- Opening Delimiter -

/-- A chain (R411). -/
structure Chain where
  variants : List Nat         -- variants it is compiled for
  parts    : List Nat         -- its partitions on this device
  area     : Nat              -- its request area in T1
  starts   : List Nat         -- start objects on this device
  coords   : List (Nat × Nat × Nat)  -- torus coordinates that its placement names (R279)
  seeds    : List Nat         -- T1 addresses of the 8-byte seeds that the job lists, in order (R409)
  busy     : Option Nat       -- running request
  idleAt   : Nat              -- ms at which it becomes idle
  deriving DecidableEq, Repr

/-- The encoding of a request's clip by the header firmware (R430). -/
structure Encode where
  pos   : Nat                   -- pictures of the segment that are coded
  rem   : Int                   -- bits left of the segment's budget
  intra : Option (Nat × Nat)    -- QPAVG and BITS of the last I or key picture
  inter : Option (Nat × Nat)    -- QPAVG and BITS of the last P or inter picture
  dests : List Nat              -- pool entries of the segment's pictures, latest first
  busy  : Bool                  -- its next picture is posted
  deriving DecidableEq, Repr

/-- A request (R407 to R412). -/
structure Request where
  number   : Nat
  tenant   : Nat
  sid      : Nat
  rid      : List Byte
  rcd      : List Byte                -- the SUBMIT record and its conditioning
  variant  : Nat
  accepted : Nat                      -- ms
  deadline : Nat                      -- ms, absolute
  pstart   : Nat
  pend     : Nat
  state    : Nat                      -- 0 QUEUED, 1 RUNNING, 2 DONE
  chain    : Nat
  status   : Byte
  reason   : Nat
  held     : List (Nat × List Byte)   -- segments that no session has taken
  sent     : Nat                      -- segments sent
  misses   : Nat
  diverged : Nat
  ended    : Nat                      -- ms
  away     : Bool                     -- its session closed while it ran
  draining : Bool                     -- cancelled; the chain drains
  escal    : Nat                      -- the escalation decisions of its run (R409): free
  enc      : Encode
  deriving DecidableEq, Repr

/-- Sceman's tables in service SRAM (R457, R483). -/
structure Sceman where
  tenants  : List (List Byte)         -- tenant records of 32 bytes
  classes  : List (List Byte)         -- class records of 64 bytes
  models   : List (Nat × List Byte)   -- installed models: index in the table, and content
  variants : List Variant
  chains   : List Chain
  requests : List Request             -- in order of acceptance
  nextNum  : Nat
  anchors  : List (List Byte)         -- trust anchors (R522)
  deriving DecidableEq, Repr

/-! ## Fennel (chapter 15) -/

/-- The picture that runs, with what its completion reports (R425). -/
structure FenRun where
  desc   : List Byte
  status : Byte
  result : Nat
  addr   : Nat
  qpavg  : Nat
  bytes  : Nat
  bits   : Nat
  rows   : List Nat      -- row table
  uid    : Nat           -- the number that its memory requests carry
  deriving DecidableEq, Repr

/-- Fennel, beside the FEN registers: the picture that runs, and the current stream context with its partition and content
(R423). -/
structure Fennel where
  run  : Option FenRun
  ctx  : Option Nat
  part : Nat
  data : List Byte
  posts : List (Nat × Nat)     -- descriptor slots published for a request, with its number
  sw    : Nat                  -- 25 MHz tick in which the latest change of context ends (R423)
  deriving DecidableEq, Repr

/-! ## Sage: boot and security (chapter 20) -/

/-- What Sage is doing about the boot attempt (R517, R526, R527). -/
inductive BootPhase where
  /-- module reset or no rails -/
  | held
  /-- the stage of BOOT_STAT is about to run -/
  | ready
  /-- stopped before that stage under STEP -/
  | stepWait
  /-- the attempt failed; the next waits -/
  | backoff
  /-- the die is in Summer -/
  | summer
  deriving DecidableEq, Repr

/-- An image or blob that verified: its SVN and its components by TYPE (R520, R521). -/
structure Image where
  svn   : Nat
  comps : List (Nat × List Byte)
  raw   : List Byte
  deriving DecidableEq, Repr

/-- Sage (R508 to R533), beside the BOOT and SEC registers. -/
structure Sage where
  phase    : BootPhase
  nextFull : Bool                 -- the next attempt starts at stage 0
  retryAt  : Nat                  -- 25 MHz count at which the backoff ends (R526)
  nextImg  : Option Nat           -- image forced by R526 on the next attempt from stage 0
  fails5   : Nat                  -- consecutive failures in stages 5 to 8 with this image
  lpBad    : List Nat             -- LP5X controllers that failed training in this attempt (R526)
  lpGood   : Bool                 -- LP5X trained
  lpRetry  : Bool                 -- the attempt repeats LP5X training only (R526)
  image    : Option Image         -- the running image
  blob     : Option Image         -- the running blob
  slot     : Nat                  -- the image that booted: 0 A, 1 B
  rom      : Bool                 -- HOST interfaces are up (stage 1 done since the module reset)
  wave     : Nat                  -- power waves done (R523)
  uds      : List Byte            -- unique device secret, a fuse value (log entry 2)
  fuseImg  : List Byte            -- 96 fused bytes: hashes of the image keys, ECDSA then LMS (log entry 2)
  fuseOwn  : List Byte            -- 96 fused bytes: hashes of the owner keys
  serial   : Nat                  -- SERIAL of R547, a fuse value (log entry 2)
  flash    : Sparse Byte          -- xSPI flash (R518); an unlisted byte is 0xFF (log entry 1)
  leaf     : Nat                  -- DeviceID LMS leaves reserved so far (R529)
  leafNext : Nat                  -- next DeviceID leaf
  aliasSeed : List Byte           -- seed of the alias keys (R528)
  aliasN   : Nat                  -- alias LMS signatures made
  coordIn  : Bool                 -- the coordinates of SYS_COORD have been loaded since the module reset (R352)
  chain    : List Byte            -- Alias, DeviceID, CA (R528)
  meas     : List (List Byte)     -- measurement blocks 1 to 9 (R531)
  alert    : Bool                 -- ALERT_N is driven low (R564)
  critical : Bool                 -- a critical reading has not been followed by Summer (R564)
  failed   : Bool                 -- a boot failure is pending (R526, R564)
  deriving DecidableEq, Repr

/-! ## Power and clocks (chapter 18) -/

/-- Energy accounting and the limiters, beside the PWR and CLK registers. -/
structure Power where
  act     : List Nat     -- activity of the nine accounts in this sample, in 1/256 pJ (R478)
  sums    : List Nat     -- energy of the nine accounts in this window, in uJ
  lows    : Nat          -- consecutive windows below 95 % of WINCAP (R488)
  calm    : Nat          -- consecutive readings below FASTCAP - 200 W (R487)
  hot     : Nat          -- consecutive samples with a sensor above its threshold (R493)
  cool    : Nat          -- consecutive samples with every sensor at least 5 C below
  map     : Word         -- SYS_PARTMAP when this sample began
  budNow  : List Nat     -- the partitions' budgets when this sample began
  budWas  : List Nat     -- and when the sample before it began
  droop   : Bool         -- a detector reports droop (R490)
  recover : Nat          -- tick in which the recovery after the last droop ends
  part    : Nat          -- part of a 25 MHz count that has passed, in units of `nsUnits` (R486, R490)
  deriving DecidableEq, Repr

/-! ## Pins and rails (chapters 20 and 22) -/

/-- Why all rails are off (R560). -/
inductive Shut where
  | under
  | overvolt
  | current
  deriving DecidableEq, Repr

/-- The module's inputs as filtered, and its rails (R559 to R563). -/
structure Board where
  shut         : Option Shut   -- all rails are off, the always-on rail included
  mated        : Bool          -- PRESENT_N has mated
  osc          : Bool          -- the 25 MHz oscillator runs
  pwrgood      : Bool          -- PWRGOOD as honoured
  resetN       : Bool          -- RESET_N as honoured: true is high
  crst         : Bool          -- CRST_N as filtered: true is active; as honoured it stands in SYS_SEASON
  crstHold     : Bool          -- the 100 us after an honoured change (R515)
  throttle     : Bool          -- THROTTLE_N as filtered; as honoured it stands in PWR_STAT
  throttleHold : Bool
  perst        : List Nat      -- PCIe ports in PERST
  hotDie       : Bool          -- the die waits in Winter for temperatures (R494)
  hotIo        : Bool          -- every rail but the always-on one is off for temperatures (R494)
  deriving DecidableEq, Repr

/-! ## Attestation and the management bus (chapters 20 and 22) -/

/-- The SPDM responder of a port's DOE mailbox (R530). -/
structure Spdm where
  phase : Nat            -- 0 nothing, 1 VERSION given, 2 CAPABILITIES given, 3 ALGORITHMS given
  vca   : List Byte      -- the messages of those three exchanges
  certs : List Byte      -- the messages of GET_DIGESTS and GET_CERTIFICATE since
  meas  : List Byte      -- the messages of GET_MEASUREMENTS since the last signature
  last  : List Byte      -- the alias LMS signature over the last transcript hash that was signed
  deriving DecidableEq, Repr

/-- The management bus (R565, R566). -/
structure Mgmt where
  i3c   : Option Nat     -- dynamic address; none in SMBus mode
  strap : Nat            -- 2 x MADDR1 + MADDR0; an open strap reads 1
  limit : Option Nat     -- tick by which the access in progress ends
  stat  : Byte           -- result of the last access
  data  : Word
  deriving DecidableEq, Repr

- Closing Delimiter -

What the task asks: Each line containing the word "BootPhase" needs to be copied from the data above.

Problem solution:
inductive BootPhase where
  phase    : BootPhase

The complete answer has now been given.